Instructions for the task
Give back all the data exactly as it was written.
········
-- ==== Sys2Proof/Certificates/Slice0/Obligations.lean ====
section
/-! DEFINITION. The statements for the provers, from the numbered rules of spec/: first the step, the reset and what holds over all commands, then
the commands family by family. A HostRow, Reads or Sets clause says the refusals of R332 as well; `Does` says that the command completes. -/

open Sys2Proof Sys2Proof.Machine

/-- A step takes the command at the front of the queue, first in first out. -/
def Obligations.StepRunsTheFrontCommand : Prop :=
  ∀ (c : Instr) (q : List Instr) (s : State), s.pending = c :: q → step s = exec c { s with pending := q }

/-- On an empty queue one cycle of the 250 MHz time clock passes (log entry 1, the model's choice of when time passes): every base adds 4 ns and its ADJ (R486), and
nothing else changes. -/
def Obligations.EmptyQueueLetsOneClockCyclePass : Prop :=
  ∀ s : State, s.pending = [] → ∃ t, step s = .next t ∧ t.time.clk = s.time.clk + 1 ∧ Touches [.time] s t ∧
    ∀ k, k < 8 → t.base k = { s.base k with val := (((s.base k).val + (4 * 2 ^ 40 + (s.base k).adj)) % (2 ^ 48 * 10 ^ 9 * 2 ^ 40 : Int)).toNat }

/-- After power-on and after every reset of the device the tick length is 62.5 us, TICK = 1 (R10), and every axis has no binding, divisor 1, automatic due phase,
the owner by default, mode DISABLED and the limits of R72's reset column, and no arm is defined (R45). -/
def Obligations.ResetLeavesTickLengthAndUnboundAxes : Prop :=
  ∀ cause (s : State), ∀ t ∈ [State.reset, deviceReset cause s],
    t.cell.tickSel = 1 ∧ t.tickLen = 62500 ∧
    (∀ a, a < 512 → (t.axis a).binding = .none ∧ (t.axis a).divisor = 1 ∧ (t.axis a).autoPhase = true ∧ (t.axis a).mandrel = none ∧
      t.mandrelOf a = a / 128 ∧ (t.axis a).mode = 0 ∧ (t.axis a).lim.softMin = -(2 ^ 46 * 2 ^ 16) ∧ (t.axis a).lim.softMax = 2 ^ 46 * 2 ^ 16 ∧
      (t.axis a).lim.softEn = false ∧ (t.axis a).lim.velMax = 0 ∧ (t.axis a).lim.accMax = 0 ∧ (t.axis a).lim.decStop = 0 ∧
      (t.axis a).lim.jerkMax = 0 ∧ (t.axis a).lim.torqueMax = 100000 ∧ (t.axis a).lim.followMax = 0x00007FFFFFFFFFFF) ∧
    (∀ n, n < 16 → (t.arm n).defined = false)

/-- The state after reset (R302, R354, R403, R452, R566, R572, R612, R636, R664): cell state BOOT, every bank with Sheaf core 0, nothing bound, locked, loaded, running or waiting,
and the memory in its canonical form. -/
def Obligations.ResetStateHoldsWhatTheSpecGives : Prop :=
  let t := State.reset
  t.cell.state = 1 ∧ t.cell.ready = false ∧ t.gtc = 0 ∧ (∀ b, b < 64 → (t.bank b).owner = 0) ∧ t.mbx.bindLocked = false ∧
  (∀ e, e < 16 → (t.lathe e).loaded = false ∧ (t.lathe e).running = none ∧ (t.lathe e).live = 0) ∧
  (∀ g, g < 8 → (t.chisel g).en = 0 ∧ (t.chisel g).owner = none) ∧ (∀ n, n < 32 → (t.net n).defined = false) ∧
  t.glume.block = none ∧ (∀ p, p < 32 → (t.safeOut p).high = false ∧ (t.safeOut p).low = false) ∧ t.tap.ir = 1 ∧ t.tap.dr = 0x28860A3F ∧
  t.pending = [] ∧ t.out = [] ∧ Memory.wf t

/-- The contents of the bank pool keep their canonical form over every step: addresses strictly rising, no entry equal to what an unlisted octet reads as. -/
def Obligations.EveryStepKeepsTheMemoryForm : Prop :=
  ∀ s t : State, Memory.wf s → step s = .next t → Memory.wf t

/-- The fused minimum security version never falls, whatever step the device takes, a reset included (R626). -/
def Obligations.MinimumSecurityVersionNeverFalls : Prop :=
  ∀ s t : State, step s = .next t → s.power.minSecVer ≤ t.power.minSecVer

/-- The frame of every command: each part of the state that `framed` does not list for it is as before, so are the queue, the memory's canonical form
and the bound of the minimum security version. -/
def Obligations.EveryCommandKeepsWhatItDoesNotTouch : Prop :=
  ∀ (i : Instr) (s t : State), exec i s = .next t → Touches (framed i) s t

/-- State that few commands may change (R11, R198, R246, R293, R302, R626, R637): the cell state, the tick grid, the epoch, the active safety block, the hardware cut of the
safe outputs, the minimum security version and the lock of the mailbox bindings change in a step only by the commands named for each. No instruction of a Lathe reaches the cell, power
and reset, the safety monitor, claims, the fabric, the pair, the networks, the image store, the key record or the retained records (R356). -/
def Obligations.ProtectedStateChangesOnlyByNamedCommands : Prop :=
  (∀ (i : Instr) (q : List Instr) (s t : State), s.pending = i :: q → step s = .next t →
    (t.cell.state ≠ s.cell.state → movesCellState i = true) ∧
    ((t.cell.tickSel, t.cell.nextEdge, t.cell.change) ≠ (s.cell.tickSel, s.cell.nextEdge, s.cell.change) → movesGrid i = true) ∧
    (t.cell.epoch ≠ s.cell.epoch → movesEpoch i = true) ∧
    (t.glume.block ≠ s.glume.block → movesBlock i = true) ∧
    (t.glume.cut ≠ s.glume.cut → movesCut i = true) ∧
    (t.power.minSecVer ≠ s.power.minSecVer → movesMinSecVer i = true) ∧
    (t.mbx.bindLocked ≠ s.mbx.bindLocked → movesBindLock i = true)) ∧
  (∀ (i : Instr) (e : Nat) (p : List Byte) (s t : State), latheInstr i = some (e, p) → exec i s = .next t →
    t.cell = s.cell ∧ t.power = s.power ∧ t.tap = s.tap ∧ t.claim = s.claim ∧ t.glume = s.glume ∧ t.fab = s.fab ∧ t.pair = s.pair ∧ t.nets = s.nets ∧
    t.images = s.images ∧ t.custKey = s.custKey ∧ t.kept = s.kept ∧ t.jrnl.retained = s.jrnl.retained)

/-- A well-formed command completes in every state; no command is ever refused, and the only fault is the name of a unit that the device does not have. -/
def Obligations.WellFormedCommandsComplete : Prop :=
  (∀ (i : Instr) (s : State), i.wf = true → ∃ t, exec i s = .next t) ∧
  (∀ (i : Instr) (s : State), (∃ t, exec i s = .next t) ∨ (∃ n, exec i s = .fault (.noSuchUnit n)))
········
The completed task
-- ==== Sys2Proof/Certificates/Slice0/Obligations.lean ====
section
/-! DEFINITION. The statements for the provers, from the numbered rules of spec/: first the step, the reset and what holds over all commands, then
the commands family by family. A HostRow, Reads or Sets clause says the refusals of R332 as well; `Does` says that the command completes. -/

open Sys2Proof Sys2Proof.Machine

/-- A step takes the command at the front of the queue, first in first out. -/
def Obligations.StepRunsTheFrontCommand : Prop :=
  ∀ (c : Instr) (q : List Instr) (s : State), s.pending = c :: q → step s = exec c { s with pending := q }

/-- On an empty queue one cycle of the 250 MHz time clock passes (log entry 1, the model's choice of when time passes): every base adds 4 ns and its ADJ (R486), and
nothing else changes. -/
def Obligations.EmptyQueueLetsOneClockCyclePass : Prop :=
  ∀ s : State, s.pending = [] → ∃ t, step s = .next t ∧ t.time.clk = s.time.clk + 1 ∧ Touches [.time] s t ∧
    ∀ k, k < 8 → t.base k = { s.base k with val := (((s.base k).val + (4 * 2 ^ 40 + (s.base k).adj)) % (2 ^ 48 * 10 ^ 9 * 2 ^ 40 : Int)).toNat }

/-- After power-on and after every reset of the device the tick length is 62.5 us, TICK = 1 (R10), and every axis has no binding, divisor 1, automatic due phase,
the owner by default, mode DISABLED and the limits of R72's reset column, and no arm is defined (R45). -/
def Obligations.ResetLeavesTickLengthAndUnboundAxes : Prop :=
  ∀ cause (s : State), ∀ t ∈ [State.reset, deviceReset cause s],
    t.cell.tickSel = 1 ∧ t.tickLen = 62500 ∧
    (∀ a, a < 512 → (t.axis a).binding = .none ∧ (t.axis a).divisor = 1 ∧ (t.axis a).autoPhase = true ∧ (t.axis a).mandrel = none ∧
      t.mandrelOf a = a / 128 ∧ (t.axis a).mode = 0 ∧ (t.axis a).lim.softMin = -(2 ^ 46 * 2 ^ 16) ∧ (t.axis a).lim.softMax = 2 ^ 46 * 2 ^ 16 ∧
      (t.axis a).lim.softEn = false ∧ (t.axis a).lim.velMax = 0 ∧ (t.axis a).lim.accMax = 0 ∧ (t.axis a).lim.decStop = 0 ∧
      (t.axis a).lim.jerkMax = 0 ∧ (t.axis a).lim.torqueMax = 100000 ∧ (t.axis a).lim.followMax = 0x00007FFFFFFFFFFF) ∧
    (∀ n, n < 16 → (t.arm n).defined = false)

/-- The state after reset (R302, R354, R403, R452, R566, R572, R612, R636, R664): cell state BOOT, every bank with Sheaf core 0, nothing bound, locked, loaded, running or waiting,
and the memory in its canonical form. -/
def Obligations.ResetStateHoldsWhatTheSpecGives : Prop :=
  let t := State.reset
  t.cell.state = 1 ∧ t.cell.ready = false ∧ t.gtc = 0 ∧ (∀ b, b < 64 → (t.bank b).owner = 0) ∧ t.mbx.bindLocked = false ∧
  (∀ e, e < 16 → (t.lathe e).loaded = false ∧ (t.lathe e).running = none ∧ (t.lathe e).live = 0) ∧
  (∀ g, g < 8 → (t.chisel g).en = 0 ∧ (t.chisel g).owner = none) ∧ (∀ n, n < 32 → (t.net n).defined = false) ∧
  t.glume.block = none ∧ (∀ p, p < 32 → (t.safeOut p).high = false ∧ (t.safeOut p).low = false) ∧ t.tap.ir = 1 ∧ t.tap.dr = 0x28860A3F ∧
  t.pending = [] ∧ t.out = [] ∧ Memory.wf t

/-- The contents of the bank pool keep their canonical form over every step: addresses strictly rising, no entry equal to what an unlisted octet reads as. -/
def Obligations.EveryStepKeepsTheMemoryForm : Prop :=
  ∀ s t : State, Memory.wf s → step s = .next t → Memory.wf t

/-- The fused minimum security version never falls, whatever step the device takes, a reset included (R626). -/
def Obligations.MinimumSecurityVersionNeverFalls : Prop :=
  ∀ s t : State, step s = .next t → s.power.minSecVer ≤ t.power.minSecVer

/-- The frame of every command: each part of the state that `framed` does not list for it is as before, so are the queue, the memory's canonical form
and the bound of the minimum security version. -/
def Obligations.EveryCommandKeepsWhatItDoesNotTouch : Prop :=
  ∀ (i : Instr) (s t : State), exec i s = .next t → Touches (framed i) s t

/-- State that few commands may change (R11, R198, R246, R293, R302, R626, R637): the cell state, the tick grid, the epoch, the active safety block, the hardware cut of the
safe outputs, the minimum security version and the lock of the mailbox bindings change in a step only by the commands named for each. No instruction of a Lathe reaches the cell, power
and reset, the safety monitor, claims, the fabric, the pair, the networks, the image store, the key record or the retained records (R356). -/
def Obligations.ProtectedStateChangesOnlyByNamedCommands : Prop :=
  (∀ (i : Instr) (q : List Instr) (s t : State), s.pending = i :: q → step s = .next t →
    (t.cell.state ≠ s.cell.state → movesCellState i = true) ∧
    ((t.cell.tickSel, t.cell.nextEdge, t.cell.change) ≠ (s.cell.tickSel, s.cell.nextEdge, s.cell.change) → movesGrid i = true) ∧
    (t.cell.epoch ≠ s.cell.epoch → movesEpoch i = true) ∧
    (t.glume.block ≠ s.glume.block → movesBlock i = true) ∧
    (t.glume.cut ≠ s.glume.cut → movesCut i = true) ∧
    (t.power.minSecVer ≠ s.power.minSecVer → movesMinSecVer i = true) ∧
    (t.mbx.bindLocked ≠ s.mbx.bindLocked → movesBindLock i = true)) ∧
  (∀ (i : Instr) (e : Nat) (p : List Byte) (s t : State), latheInstr i = some (e, p) → exec i s = .next t →
    t.cell = s.cell ∧ t.power = s.power ∧ t.tap = s.tap ∧ t.claim = s.claim ∧ t.glume = s.glume ∧ t.fab = s.fab ∧ t.pair = s.pair ∧ t.nets = s.nets ∧
    t.images = s.images ∧ t.custKey = s.custKey ∧ t.kept = s.kept ∧ t.jrnl.retained = s.jrnl.retained)

/-- A well-formed command completes in every state; no command is ever refused, and the only fault is the name of a unit that the device does not have. -/
def Obligations.WellFormedCommandsComplete : Prop :=
  (∀ (i : Instr) (s : State), i.wf = true → ∃ t, exec i s = .next t) ∧
  (∀ (i : Instr) (s : State), (∃ t, exec i s = .next t) ∨ (∃ n, exec i s = .fault (.noSuchUnit n)))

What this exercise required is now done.